• _Work instruction_:
Retype the material exactly, ending with the line containing "CTE_LAST_SWAP | CTE_GUARD".

Data Start Marker

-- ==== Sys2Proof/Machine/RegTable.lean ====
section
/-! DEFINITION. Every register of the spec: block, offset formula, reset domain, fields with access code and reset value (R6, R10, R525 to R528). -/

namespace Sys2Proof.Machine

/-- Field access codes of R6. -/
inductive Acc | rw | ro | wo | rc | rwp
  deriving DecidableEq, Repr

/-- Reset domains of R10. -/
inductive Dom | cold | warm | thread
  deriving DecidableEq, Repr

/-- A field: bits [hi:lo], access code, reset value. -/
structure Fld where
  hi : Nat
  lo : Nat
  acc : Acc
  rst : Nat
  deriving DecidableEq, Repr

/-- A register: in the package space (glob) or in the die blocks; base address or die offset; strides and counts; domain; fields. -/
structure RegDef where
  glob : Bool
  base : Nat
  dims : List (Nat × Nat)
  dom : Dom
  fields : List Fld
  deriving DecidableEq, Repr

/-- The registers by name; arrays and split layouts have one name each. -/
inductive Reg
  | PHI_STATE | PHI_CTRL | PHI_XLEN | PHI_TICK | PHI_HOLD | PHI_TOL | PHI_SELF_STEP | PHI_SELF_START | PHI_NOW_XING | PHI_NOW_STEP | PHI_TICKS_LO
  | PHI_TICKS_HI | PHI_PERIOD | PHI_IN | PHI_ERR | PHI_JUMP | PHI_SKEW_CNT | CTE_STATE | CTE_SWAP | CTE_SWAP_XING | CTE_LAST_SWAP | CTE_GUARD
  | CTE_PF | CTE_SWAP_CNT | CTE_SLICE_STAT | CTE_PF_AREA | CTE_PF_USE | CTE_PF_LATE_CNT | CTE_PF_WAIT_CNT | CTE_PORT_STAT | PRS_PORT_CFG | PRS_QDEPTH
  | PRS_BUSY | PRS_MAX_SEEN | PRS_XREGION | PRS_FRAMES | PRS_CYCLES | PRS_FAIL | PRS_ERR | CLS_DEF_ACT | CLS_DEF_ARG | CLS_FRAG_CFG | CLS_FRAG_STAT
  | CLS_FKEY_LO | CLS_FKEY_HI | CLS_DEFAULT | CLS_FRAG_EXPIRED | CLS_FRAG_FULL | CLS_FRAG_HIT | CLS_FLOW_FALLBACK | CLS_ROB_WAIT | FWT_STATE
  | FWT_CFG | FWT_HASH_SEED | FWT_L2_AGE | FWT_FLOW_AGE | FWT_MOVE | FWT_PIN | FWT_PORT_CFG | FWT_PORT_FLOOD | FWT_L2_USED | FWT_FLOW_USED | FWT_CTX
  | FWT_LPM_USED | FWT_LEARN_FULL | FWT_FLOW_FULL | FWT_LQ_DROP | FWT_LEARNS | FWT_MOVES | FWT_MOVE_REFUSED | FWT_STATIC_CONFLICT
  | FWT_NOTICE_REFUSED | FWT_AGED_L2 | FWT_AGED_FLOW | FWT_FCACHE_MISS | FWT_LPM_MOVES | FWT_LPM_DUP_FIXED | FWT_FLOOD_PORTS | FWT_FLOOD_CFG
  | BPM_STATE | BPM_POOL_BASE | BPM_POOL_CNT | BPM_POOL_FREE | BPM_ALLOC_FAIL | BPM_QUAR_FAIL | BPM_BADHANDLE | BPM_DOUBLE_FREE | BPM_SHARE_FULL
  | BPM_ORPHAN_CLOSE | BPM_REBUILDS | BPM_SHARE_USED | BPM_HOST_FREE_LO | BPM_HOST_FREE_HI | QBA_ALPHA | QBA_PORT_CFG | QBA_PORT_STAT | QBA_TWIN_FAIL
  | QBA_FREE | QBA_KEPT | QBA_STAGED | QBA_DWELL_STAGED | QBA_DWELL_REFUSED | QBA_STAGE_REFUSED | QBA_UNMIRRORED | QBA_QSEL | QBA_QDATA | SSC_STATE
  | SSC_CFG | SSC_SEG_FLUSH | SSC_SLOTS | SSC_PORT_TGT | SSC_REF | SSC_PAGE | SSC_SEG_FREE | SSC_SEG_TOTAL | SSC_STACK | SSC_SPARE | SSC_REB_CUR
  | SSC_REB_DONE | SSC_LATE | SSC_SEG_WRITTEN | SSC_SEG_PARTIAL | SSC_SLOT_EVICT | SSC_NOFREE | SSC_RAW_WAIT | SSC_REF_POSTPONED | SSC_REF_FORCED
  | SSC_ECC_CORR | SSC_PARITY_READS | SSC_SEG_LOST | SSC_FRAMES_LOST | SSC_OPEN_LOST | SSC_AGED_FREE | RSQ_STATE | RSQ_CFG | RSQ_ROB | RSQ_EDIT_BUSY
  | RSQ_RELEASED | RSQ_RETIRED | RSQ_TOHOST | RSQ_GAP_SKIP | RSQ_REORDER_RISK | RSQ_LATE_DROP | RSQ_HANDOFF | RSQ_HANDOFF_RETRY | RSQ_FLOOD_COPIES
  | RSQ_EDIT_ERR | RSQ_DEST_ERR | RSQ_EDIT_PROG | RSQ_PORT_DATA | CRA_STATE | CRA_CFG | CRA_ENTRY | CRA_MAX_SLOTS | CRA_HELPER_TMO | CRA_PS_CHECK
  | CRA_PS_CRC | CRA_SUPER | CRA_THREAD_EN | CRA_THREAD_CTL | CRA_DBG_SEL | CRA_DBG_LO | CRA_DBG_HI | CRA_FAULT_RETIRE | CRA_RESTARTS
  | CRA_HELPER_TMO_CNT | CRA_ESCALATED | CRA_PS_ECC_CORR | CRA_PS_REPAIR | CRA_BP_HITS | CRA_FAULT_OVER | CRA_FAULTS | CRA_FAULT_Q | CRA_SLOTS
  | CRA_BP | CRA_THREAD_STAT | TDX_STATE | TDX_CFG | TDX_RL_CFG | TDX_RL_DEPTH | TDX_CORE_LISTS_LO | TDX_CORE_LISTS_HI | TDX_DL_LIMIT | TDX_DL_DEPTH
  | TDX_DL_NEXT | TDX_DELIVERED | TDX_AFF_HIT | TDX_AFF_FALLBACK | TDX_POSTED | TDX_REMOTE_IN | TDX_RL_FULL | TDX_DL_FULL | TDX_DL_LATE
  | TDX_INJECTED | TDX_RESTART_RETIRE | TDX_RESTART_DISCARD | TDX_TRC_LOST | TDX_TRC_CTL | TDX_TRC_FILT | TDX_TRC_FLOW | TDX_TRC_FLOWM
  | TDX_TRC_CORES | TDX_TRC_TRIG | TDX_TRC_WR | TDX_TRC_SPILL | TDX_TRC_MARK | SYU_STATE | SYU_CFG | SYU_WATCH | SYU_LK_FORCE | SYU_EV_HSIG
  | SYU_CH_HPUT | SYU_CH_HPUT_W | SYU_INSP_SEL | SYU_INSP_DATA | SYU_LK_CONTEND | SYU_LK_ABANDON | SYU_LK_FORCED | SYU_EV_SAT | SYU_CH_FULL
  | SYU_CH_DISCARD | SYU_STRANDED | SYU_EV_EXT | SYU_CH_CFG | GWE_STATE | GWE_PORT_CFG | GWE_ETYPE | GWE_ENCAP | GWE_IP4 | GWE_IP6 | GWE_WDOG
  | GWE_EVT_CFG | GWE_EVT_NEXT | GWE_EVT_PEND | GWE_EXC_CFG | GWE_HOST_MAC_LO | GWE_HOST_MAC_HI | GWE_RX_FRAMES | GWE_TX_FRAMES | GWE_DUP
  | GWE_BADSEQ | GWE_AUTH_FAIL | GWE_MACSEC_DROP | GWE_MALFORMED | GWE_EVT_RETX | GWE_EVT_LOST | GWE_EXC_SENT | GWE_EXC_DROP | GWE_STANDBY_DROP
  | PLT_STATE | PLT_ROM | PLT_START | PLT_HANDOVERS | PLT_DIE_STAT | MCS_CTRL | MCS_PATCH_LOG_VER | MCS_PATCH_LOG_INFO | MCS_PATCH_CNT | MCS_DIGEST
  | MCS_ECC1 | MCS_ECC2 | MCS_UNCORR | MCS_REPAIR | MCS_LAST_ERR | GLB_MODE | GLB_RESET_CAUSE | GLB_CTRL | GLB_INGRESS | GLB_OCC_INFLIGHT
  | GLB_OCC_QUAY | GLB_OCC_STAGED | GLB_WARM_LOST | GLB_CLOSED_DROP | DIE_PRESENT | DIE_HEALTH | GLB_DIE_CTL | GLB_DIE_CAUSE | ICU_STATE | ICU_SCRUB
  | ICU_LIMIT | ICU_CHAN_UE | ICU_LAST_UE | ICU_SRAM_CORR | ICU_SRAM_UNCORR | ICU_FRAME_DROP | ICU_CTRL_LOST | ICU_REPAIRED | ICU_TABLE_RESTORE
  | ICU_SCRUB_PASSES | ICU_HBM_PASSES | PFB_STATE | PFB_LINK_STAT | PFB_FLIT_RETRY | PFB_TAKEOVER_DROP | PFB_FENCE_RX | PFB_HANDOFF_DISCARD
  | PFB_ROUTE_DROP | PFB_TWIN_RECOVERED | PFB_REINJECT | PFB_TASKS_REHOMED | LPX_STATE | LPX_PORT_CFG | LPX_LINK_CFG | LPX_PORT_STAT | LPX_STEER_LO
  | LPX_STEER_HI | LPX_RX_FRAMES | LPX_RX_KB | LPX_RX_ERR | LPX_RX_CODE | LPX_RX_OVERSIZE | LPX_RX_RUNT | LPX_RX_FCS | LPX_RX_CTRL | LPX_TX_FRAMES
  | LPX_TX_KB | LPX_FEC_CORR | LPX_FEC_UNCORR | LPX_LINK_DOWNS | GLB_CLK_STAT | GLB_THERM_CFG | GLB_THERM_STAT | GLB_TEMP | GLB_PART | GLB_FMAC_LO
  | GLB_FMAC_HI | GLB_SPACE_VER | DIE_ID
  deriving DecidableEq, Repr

Data End Marker

• _Response_:
-- ==== Sys2Proof/Machine/RegTable.lean ====
section
/-! DEFINITION. Every register of the spec: block, offset formula, reset domain, fields with access code and reset value (R6, R10, R525 to R528). -/

namespace Sys2Proof.Machine

/-- Field access codes of R6. -/
inductive Acc | rw | ro | wo | rc | rwp
  deriving DecidableEq, Repr

/-- Reset domains of R10. -/
inductive Dom | cold | warm | thread
  deriving DecidableEq, Repr

/-- A field: bits [hi:lo], access code, reset value. -/
structure Fld where
  hi : Nat
  lo : Nat
  acc : Acc
  rst : Nat
  deriving DecidableEq, Repr

/-- A register: in the package space (glob) or in the die blocks; base address or die offset; strides and counts; domain; fields. -/
structure RegDef where
  glob : Bool
  base : Nat
  dims : List (Nat × Nat)
  dom : Dom
  fields : List Fld
  deriving DecidableEq, Repr

/-- The registers by name; arrays and split layouts have one name each. -/
inductive Reg
  | PHI_STATE | PHI_CTRL | PHI_XLEN | PHI_TICK | PHI_HOLD | PHI_TOL | PHI_SELF_STEP | PHI_SELF_START | PHI_NOW_XING | PHI_NOW_STEP | PHI_TICKS_LO
  | PHI_TICKS_HI | PHI_PERIOD | PHI_IN | PHI_ERR | PHI_JUMP | PHI_SKEW_CNT | CTE_STATE | CTE_SWAP | CTE_SWAP_XING | CTE_LAST_SWAP | CTE_GUARD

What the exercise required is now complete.